In typical compute devices that perform tensor operations (e.g., matrix calculations, such as matrix multiplication) to support artificial intelligence applications (e.g., processes that utilize neural networks to make inferences), matrix data is transferred between the memory (e.g., dynamic random access memory (DRAM)) through a bus, to a processor and back. The processor may include static random access memory (SRAM) and may perform the tensor operations on the matrix data in the (SRAM), once the data has been sent through the bus. The transfer of the matrix data through the bus is energy intensive and is a bottleneck to the overall speed and efficiency with which the tensor operations can be performed.
The concepts described herein are illustrated by way of example and not by way of limitation in the accompanying figures. For simplicity and clarity of illustration, elements illustrated in the figures are not necessarily drawn to scale. Where considered appropriate, reference labels have been repeated among the figures to indicate corresponding or analogous elements.
While the concepts of the present disclosure are susceptible to various modifications and alternative forms, specific embodiments thereof have been shown by way of example in the drawings and will be described herein in detail. It should be understood, however, that there is no intent to limit the concepts of the present disclosure to the particular forms disclosed, but on the contrary, the intention is to cover all modifications, equivalents, and alternatives consistent with the present disclosure and the appended claims.
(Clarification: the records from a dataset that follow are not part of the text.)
-- ==== Sys2Proof/Certificates/Slice0/Obligations.lean ====
section
/-! DEFINITION. The statements for the provers. Each docstring names the rule of spec/ it formalises; where a clause is a
choice of the model, it names the log entry. -/

open Sys2Proof Sys2Proof.Machine

/-! ## The header encoder -/

/-- R95: the two most significant bits of every header, and of its first byte, are `01`; for address inputs of any
width. -/
def Obligations.HeaderStartBitsAre01 : Prop :=
  ∀ (w : Nat) (d : Direction) (p r : BitVec w),
    (encodeHeader d p r).extractLsb' 14 2 = 0b01#2 ∧ (headerHigh (encodeHeader d p r)).extractLsb' 6 2 = 0b01#2

/-- R96: the two directions' headers differ by `0x3002`, and bit 0 is 0 in both. -/
def Obligations.HeaderDirectionsDifferBy3002 : Prop :=
  ∀ (w : Nat) (p r : BitVec w), encodeHeader .send p r ^^^ encodeHeader .receive p r = 0x3002#16 ∧
    (encodeHeader .send p r).getLsbD 0 = false ∧ (encodeHeader .receive p r).getLsbD 0 = false

/-- R97: only the low five bits of each address input matter. -/
def Obligations.HeaderMasksAddressInputs : Prop :=
  ∀ (w : Nat) (d : Direction) (p r : BitVec w),
    encodeHeader d p r = encodeHeader d (p &&& BitVec.ofNat w 0x1F) (r &&& BitVec.ofNat w 0x1F)

/-- R92: the header in concatenation form. -/
def Obligations.HeaderIsConcatenation : Prop :=
  ∀ (p r : AddrIn),
    encodeHeader .send p r = (0b01#2 ++ 0b01#2 ++ p.extractLsb' 0 5 ++ r.extractLsb' 0 5 ++ 0b10#2 : BitVec 16) ∧
    encodeHeader .receive p r = (0b01#2 ++ 0b10#2 ++ p.extractLsb' 0 5 ++ r.extractLsb' 0 5 ++ 0b00#2 : BitVec 16)

/-- R98: on five-bit inputs the header is injective, and its fields give the inputs and the direction back. -/
def Obligations.HeaderInjectiveOnFiveBitInputs : Prop :=
  (∀ (d d' : Direction) (p p' r r' : AddrIn), p.toNat < 32 → p'.toNat < 32 → r.toNat < 32 → r'.toNat < 32 →
    encodeHeader d p r = encodeHeader d' p' r' → d = d' ∧ p = p' ∧ r = r') ∧
  (∀ (d : Direction) (p r : AddrIn),
    (encodeHeader d p r).extractLsb' 7 5 = p.extractLsb' 0 5 ∧
    (encodeHeader d p r).extractLsb' 2 5 = r.extractLsb' 0 5 ∧
    ((encodeHeader d p r).extractLsb' 12 2 = 0b01#2 ↔ d = .send) ∧
    ((encodeHeader d p r).extractLsb' 12 2 = 0b10#2 ↔ d = .receive))

/-- R99: the range, the pattern and the number of the headers of each direction. -/
def Obligations.HeaderRangeAndCount : Prop :=
  (∀ p r : AddrIn,
    (0x5002#16 ≤ encodeHeader .send p r ∧ encodeHeader .send p r ≤ 0x5FFE#16 ∧
      encodeHeader .send p r &&& 0xF003#16 = 0x5002#16) ∧
    (0x6000#16 ≤ encodeHeader .receive p r ∧ encodeHeader .receive p r ≤ 0x6FFC#16 ∧
      encodeHeader .receive p r &&& 0xF003#16 = 0x6000#16)) ∧
  (∀ d : Direction, ∃ l : List Header, l.Nodup ∧ l.length = 1024 ∧
    ∀ h, h ∈ l ↔ ∃ p r : AddrIn, encodeHeader d p r = h)

/-- R94: the header's two bytes, the high one first. -/
def Obligations.HeaderBytesAreQuotientAndRemainder : Prop :=
  (∀ h : Header, (headerHigh h).toNat = h.toNat / 256 ∧ (headerLow h).toNat = h.toNat % 256 ∧
    (headerHigh h ++ headerLow h : BitVec 16) = h) ∧
  (∀ s : State, s.encByte0 = headerHigh s.encHdr ∧ s.encByte1 = headerLow s.encHdr)

/-- R90: `ENCODE.S` completes in every state; the host drives the encoder port with `Send` and reads the header. With the
rule's corner cases, its encoding and its example. What the host keeps of the read (log 16) is left open here and stated in
`EncoderFrame`. -/
def Obligations.EncodeSReadsSendHeader : Prop :=
  (∀ (phy reg : AddrIn) (s : State), ∃ (h : Header) (kept : List HostRead),
    h = 0x5002#16 ||| ((phy.setWidth 16 &&& 0x1F#16) <<< 7) ||| ((reg.setWidth 16 &&& 0x1F#16) <<< 2) ∧
    exec (.encodeS phy reg) s =
      .next { s with encPort := { dir := .send, phy := phy, reg := reg }, hostLog := kept } ∧
    ∀ t, exec (.encodeS phy reg) s = .next t →
      t.encHdr = h ∧ t.applyReset.encHdr = h ∧ t.status = s.status ∧ t.errChunk = s.errChunk ∧
      h.getLsbD 0 = false ∧ h.getLsbD 1 = true) ∧
  (∀ w : BitVec 17, w.getLsbD 16 = false → decode (.encw w) = .encodeS (w.extractLsb' 0 8) (w.extractLsb' 8 8)) ∧
  encodeHeader .send 0#8 0#8 = 0x5002#16 ∧ encodeHeader .send 31#8 31#8 = 0x5FFE#16 ∧
  (∀ p r : AddrIn, encodeHeader .send p r = encodeHeader .send (p &&& 0x1F#8) (r &&& 0x1F#8)) ∧
  encodeHeader .send 3#8 3#8 = 0x518E#16 ∧ headerHigh 0x518E#16 = 0x51#8 ∧ headerLow 0x518E#16 = 0x8E#8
References in the specification to “one embodiment,” “an embodiment,” “an illustrative embodiment,” etc., indicate that the embodiment described may include a particular feature, structure, or characteristic, but every embodiment may or may not necessarily include that particular feature, structure, or characteristic. Moreover, such phrases are not necessarily referring to the same embodiment. Further, when a particular feature, structure, or characteristic is described in connection with an embodiment, it is submitted that it is within the knowledge of one skilled in the art to effect such feature, structure, or characteristic in connection with other embodiments whether or not explicitly described. Additionally, it should be appreciated that items included in a list in the form of “at least one A, B, and C” can mean (A); (B); (C); (A and B); (A and C); (B and C); or (A, B, and C). Similarly, items listed in the form of “at least one of A, B, or C” can mean (A); (B); (C); (A and B); (A and C); (B and C); or (A, B, and C).
The disclosed embodiments may be implemented, in some cases, in hardware, firmware, software, or any combination thereof. The disclosed embodiments may also be implemented as instructions carried by or stored on a transitory or non-transitory machine-readable (e.g., computer-readable) storage medium, which may be read and executed by one or more processors. A machine-readable storage medium may be embodied as any storage device, mechanism, or other physical structure for storing or transmitting information in a form readable by a machine (e.g., a volatile or non-volatile memory, a media disc, or other media device).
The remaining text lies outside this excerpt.